Наиболее показательной моделью для исследования роли дофаминэргической системы в кодировании положительного подкрепления может служить болезнь Паркинсона, так как характерная для этого состояния обширная потеря дофамин-чувствительных нейронов является его несомненным патогенетическим механизмом и основным метаболическим нарушением. Эксперименты, направленные на сравнительное изучение обучения на основе положительного и отрицательного подкрепления с участием пациентов с болезнью Паркинсона, показали, что эти две системы подкрепления могут нарушаться независимо друг от друга. Так, у пациентов с болезнью Паркинсона страдает способность обучаться на основе положительного подкрепления, в то время как чувствительность к негативному подкреплению у них остается такой же, как у здоровых людей того же возраста.

Более того, лечение болезни Паркинсона препаратами, приводящими к подъему уровня дофамина в стрио- паллидарной системе мозга, могут менять эти особенности обучения на противоположные. То есть агонисты дофамина способны настолько повысить чувствительность к положительному подкреплению, что под влиянием лечения пациенты с болезнью Паркинсона превосходят здоровых людей того же возраста по способности учиться на положительном опыте. Одновременно с этим повышенный уровень дофамина снижает чувствительность человека к отрицательной обратной связи [21].

Противоположный болезни Паркинсона патогенетический механизм лежит в основе синдрома Туретта, при котором причиной характерных тиков, навязчивых движений и вокализаций является аномальное повышение уровня дофамина в стриатуме.

Показательно, что в обучении с вероятностным подкреплением у этой группы пациентов и у пациентов с болезнью Паркинсона до терапии наблюдаются противоположные психологические особенности. Первые эффективнее обучаются на основе положительного подкрепления (также как больные болезнью Паркинсона после лечения). Лечение пациентов с синдромом Туретта блокаторами рецепторов дофамина (типа D2) делает их более чувствительными к отрицательному подкреплению, чем к положительному (как у пациентов с болезнью Паркинсона до лечения) [36].

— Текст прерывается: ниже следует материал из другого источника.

-- ==== Sys2Proof/WellFormed.lean ====
section
/-!
DEFINITION. Well-formed commands: the lengths that a protocol gives the lists among a command's operands. Every other operand
has the width of its type.
-/

namespace Sys2Proof

open Sys2Proof.Machine

/-- The payload of a command of the host, where the command is one (rules R360, R371). -/
def Instr.payload : Instr → Option (List Word)
  | .nop _ _ _ p | .ident _ _ _ p | .status _ _ _ p | .noticeMask _ _ _ p | .time _ _ _ p | .echo _ _ _ p
  | .streamAbort _ _ _ p | .noticeReplay _ _ _ p | .reset _ _ _ p | .secChallenge _ _ _ p | .secUnlock _ _ _ p
  | .secClose _ _ _ p | .canTx _ _ _ p | .canFilter _ _ _ p | .cfgOpen _ _ _ p | .cfgCommit _ _ _ p | .cfgAbort _ _ _ p
  | .cfgStatus _ _ _ p | .schedLoadBegin _ _ _ p | .schedLoadEnd _ _ _ p | .schedActivate _ _ _ p
  | .schedDeactivate _ _ _ p | .schedStatus _ _ _ p | .schedList _ _ _ p | .schedDelete _ _ _ p | .evtSubmit _ _ _ p _
  | .evtCancel _ _ _ p | .trimSet _ _ _ p | .trimRead _ _ _ p | .creditRead _ _ _ p | .phaseSet _ _ _ p | .modeSet _ _ _ p
  | .regRead _ _ _ p | .regWrite _ _ _ p | .logRead _ _ _ p | .logClear _ _ _ p | .tallyRead _ _ _ p | .fwBegin _ _ _ p
  | .fwEnd _ _ _ p | .fwSelect _ _ _ p | .secverSet _ _ _ p | .keyAdvance _ _ _ p | .commandUnknown _ _ _ _ p
  | .commandTruncated _ _ _ p => some p
  | _ => none

/-- At most 63 payload words in a command (COUNT, rule R360), 31 in a fabric frame, whose NW has five bits (rule R382), 255 in a host
frame (rule R349), 22 words in a CAN FD frame (rule R371), 9 SENT periods (rules R324, R325), 24 PSI5 data bits (rule R326), and a flash
within the directory's word addresses (rule R414). -/
def Instr.wf (i : Instr) : Bool :=
  match i with
  | .qhlFrameReceive _ _ _ p => decide (p.length ≤ 255)
  | .canFrameReceive _ _ _ _ d => decide (d.length ≤ 22)
  | .sentFrameReceive _ _ _ _ p => decide (p.length ≤ 9)
  | .psi5FrameReceive _ _ _ d _ _ => decide (d.length ≤ 24)
  | .eulFrameReceive _ _ _ _ _ _ p _ _ => decide (p.length ≤ 31)
  | .standaloneStart f => decide (f.length ≤ 3 * 2 ^ 24)
  | _ => match i.payload with
    | some p => decide (p.length ≤ 63)
    | none => true

end Sys2Proof
end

По-видимому, болезнь Паркинсона и синдром Туретта являются крайними вариантами отклонения уровня дофамина, в то время как сбалансированный уровень дофамина у здоровых людей обычно отражается в одинаковой успешности обучения на основе положительного и отрицательного подкрепления [21].

Однако уровень дофамина в стрио-паллидарной системе не всегда однозначно определяет его в пре­фронтальной коре. Например, у пациентов с шизофренией на фоне повышенного количества рецепторов к дофамину в стриатуме понижен уровень дофамина на уровне префронтальной коры [21]. Кроме того, у них отмечаются спонтанные повышения активности дофамин-чувствительных нейронов безотносительно к подкреплению, что как бы имитирует эффект «неожиданности» стимула или позитивную ошибку предсказания, способствуя формированию избыточных связей [1].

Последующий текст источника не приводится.